Work required.
From the listing below, copy each line that holds "flatMap".

* * * *

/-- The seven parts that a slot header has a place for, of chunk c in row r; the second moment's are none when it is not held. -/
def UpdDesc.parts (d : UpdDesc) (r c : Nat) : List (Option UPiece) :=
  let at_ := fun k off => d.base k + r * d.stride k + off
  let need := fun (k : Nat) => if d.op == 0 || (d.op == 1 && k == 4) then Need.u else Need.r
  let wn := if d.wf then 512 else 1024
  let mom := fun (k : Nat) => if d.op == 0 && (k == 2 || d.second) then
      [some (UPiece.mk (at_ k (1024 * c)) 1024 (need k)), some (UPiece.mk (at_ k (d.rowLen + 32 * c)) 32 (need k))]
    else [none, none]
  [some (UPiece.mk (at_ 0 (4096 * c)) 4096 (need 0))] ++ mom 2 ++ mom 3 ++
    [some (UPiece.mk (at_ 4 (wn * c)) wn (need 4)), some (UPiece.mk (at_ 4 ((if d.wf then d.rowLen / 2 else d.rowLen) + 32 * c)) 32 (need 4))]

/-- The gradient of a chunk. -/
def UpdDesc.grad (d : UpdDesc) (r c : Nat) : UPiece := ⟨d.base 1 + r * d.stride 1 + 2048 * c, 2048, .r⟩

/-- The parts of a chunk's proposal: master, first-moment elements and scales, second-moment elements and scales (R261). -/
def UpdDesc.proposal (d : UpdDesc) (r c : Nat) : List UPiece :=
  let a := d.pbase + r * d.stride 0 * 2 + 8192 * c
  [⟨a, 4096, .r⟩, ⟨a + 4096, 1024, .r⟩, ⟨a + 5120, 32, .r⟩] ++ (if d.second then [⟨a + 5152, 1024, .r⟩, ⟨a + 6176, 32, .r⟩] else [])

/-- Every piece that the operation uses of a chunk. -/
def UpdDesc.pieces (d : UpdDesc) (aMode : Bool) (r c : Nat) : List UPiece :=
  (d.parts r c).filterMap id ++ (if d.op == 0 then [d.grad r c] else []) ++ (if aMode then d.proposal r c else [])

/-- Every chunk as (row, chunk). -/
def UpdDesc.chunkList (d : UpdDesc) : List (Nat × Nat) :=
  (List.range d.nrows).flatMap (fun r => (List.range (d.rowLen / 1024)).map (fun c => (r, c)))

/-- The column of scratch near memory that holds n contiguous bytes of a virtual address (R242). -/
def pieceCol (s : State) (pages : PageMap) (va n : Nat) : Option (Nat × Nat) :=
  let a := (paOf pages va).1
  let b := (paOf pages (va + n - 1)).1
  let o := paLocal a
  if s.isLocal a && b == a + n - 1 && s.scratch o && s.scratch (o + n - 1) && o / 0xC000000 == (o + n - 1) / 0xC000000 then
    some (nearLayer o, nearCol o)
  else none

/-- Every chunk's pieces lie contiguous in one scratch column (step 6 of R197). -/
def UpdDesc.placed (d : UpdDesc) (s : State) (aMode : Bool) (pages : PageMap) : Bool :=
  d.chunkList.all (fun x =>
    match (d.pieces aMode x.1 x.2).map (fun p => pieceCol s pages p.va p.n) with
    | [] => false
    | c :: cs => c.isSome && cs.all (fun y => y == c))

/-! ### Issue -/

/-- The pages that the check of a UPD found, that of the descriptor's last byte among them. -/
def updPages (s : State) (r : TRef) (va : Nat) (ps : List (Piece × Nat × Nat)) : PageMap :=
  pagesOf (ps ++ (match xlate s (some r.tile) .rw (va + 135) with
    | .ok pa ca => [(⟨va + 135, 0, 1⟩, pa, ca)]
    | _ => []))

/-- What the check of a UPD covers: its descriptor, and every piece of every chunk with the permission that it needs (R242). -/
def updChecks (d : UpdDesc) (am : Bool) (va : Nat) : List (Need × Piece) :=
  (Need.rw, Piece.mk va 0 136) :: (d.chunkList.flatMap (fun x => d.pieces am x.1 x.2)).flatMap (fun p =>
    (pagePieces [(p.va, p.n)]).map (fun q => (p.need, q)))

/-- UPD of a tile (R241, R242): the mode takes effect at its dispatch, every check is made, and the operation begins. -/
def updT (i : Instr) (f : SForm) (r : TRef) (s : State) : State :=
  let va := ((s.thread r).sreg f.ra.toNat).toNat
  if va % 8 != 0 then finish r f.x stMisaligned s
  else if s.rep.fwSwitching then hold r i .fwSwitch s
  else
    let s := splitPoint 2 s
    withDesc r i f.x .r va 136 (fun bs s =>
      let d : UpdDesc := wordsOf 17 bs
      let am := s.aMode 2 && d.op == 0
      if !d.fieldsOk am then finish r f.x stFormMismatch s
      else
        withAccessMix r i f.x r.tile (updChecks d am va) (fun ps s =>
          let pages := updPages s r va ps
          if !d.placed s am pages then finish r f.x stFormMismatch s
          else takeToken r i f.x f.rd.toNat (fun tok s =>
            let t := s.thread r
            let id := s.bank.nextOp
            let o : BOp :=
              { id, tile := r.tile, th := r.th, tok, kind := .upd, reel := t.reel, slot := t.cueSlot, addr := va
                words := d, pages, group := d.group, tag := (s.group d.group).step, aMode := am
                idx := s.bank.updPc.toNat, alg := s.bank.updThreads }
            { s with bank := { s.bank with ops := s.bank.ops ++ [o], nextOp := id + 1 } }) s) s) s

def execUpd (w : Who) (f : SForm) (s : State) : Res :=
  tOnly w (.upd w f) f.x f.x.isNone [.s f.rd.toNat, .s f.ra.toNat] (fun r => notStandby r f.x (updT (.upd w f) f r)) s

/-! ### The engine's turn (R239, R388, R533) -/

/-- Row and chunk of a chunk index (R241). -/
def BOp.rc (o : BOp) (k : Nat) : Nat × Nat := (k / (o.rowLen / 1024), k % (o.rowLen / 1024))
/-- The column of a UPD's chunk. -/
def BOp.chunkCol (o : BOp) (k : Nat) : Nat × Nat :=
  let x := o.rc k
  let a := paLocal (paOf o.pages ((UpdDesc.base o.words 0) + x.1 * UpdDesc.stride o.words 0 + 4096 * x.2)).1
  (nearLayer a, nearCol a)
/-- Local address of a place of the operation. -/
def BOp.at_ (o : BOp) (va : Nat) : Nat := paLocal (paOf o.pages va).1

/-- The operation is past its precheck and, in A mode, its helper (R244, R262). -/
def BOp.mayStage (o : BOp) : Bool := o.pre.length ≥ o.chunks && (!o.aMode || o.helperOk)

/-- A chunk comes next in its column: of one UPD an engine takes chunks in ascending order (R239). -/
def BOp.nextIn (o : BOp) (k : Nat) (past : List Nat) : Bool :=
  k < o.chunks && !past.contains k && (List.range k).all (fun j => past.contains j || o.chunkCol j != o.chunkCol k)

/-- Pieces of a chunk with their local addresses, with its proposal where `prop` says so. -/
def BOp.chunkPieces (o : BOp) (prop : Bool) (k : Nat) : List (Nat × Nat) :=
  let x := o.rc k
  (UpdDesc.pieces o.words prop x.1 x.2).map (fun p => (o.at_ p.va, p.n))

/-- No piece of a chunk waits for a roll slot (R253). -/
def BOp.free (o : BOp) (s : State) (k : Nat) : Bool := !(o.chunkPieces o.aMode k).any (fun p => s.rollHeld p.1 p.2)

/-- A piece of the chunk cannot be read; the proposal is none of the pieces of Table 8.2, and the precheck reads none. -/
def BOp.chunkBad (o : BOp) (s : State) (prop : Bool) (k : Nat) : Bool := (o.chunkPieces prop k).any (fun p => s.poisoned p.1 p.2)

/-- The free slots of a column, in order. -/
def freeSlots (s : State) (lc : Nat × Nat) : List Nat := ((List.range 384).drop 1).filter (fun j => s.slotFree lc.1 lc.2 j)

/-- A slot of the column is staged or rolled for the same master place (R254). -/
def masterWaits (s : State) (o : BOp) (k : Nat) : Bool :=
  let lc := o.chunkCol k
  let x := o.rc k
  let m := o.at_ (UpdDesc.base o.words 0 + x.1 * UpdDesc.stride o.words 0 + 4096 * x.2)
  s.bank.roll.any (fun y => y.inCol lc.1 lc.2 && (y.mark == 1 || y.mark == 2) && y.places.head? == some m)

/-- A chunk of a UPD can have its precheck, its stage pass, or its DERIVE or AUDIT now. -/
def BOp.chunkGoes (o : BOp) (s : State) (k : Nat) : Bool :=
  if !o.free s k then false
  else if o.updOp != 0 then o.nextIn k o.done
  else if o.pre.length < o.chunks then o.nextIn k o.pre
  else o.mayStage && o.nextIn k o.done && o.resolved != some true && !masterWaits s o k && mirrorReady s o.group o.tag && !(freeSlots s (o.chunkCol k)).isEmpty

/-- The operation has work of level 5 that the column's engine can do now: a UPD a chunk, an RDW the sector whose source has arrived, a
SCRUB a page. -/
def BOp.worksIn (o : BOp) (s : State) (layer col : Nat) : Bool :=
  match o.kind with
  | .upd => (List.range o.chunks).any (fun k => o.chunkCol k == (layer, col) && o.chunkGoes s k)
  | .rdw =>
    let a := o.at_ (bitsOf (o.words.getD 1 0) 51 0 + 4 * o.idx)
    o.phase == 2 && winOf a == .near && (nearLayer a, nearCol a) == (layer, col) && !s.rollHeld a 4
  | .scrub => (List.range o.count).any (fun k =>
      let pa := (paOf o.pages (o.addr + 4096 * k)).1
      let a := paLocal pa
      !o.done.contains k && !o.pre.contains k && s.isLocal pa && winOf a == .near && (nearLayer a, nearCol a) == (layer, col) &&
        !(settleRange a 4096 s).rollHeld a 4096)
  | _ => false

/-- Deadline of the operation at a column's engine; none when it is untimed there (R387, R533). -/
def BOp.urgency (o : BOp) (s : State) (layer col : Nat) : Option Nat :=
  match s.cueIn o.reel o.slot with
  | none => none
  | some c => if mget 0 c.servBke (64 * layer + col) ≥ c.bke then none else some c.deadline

* * * *

Answer to the exercise.
  (List.range d.nrows).flatMap (fun r => (List.range (d.rowLen / 1024)).map (fun c => (r, c)))
  (Need.rw, Piece.mk va 0 136) :: (d.chunkList.flatMap (fun x => d.pieces am x.1 x.2)).flatMap (fun p =>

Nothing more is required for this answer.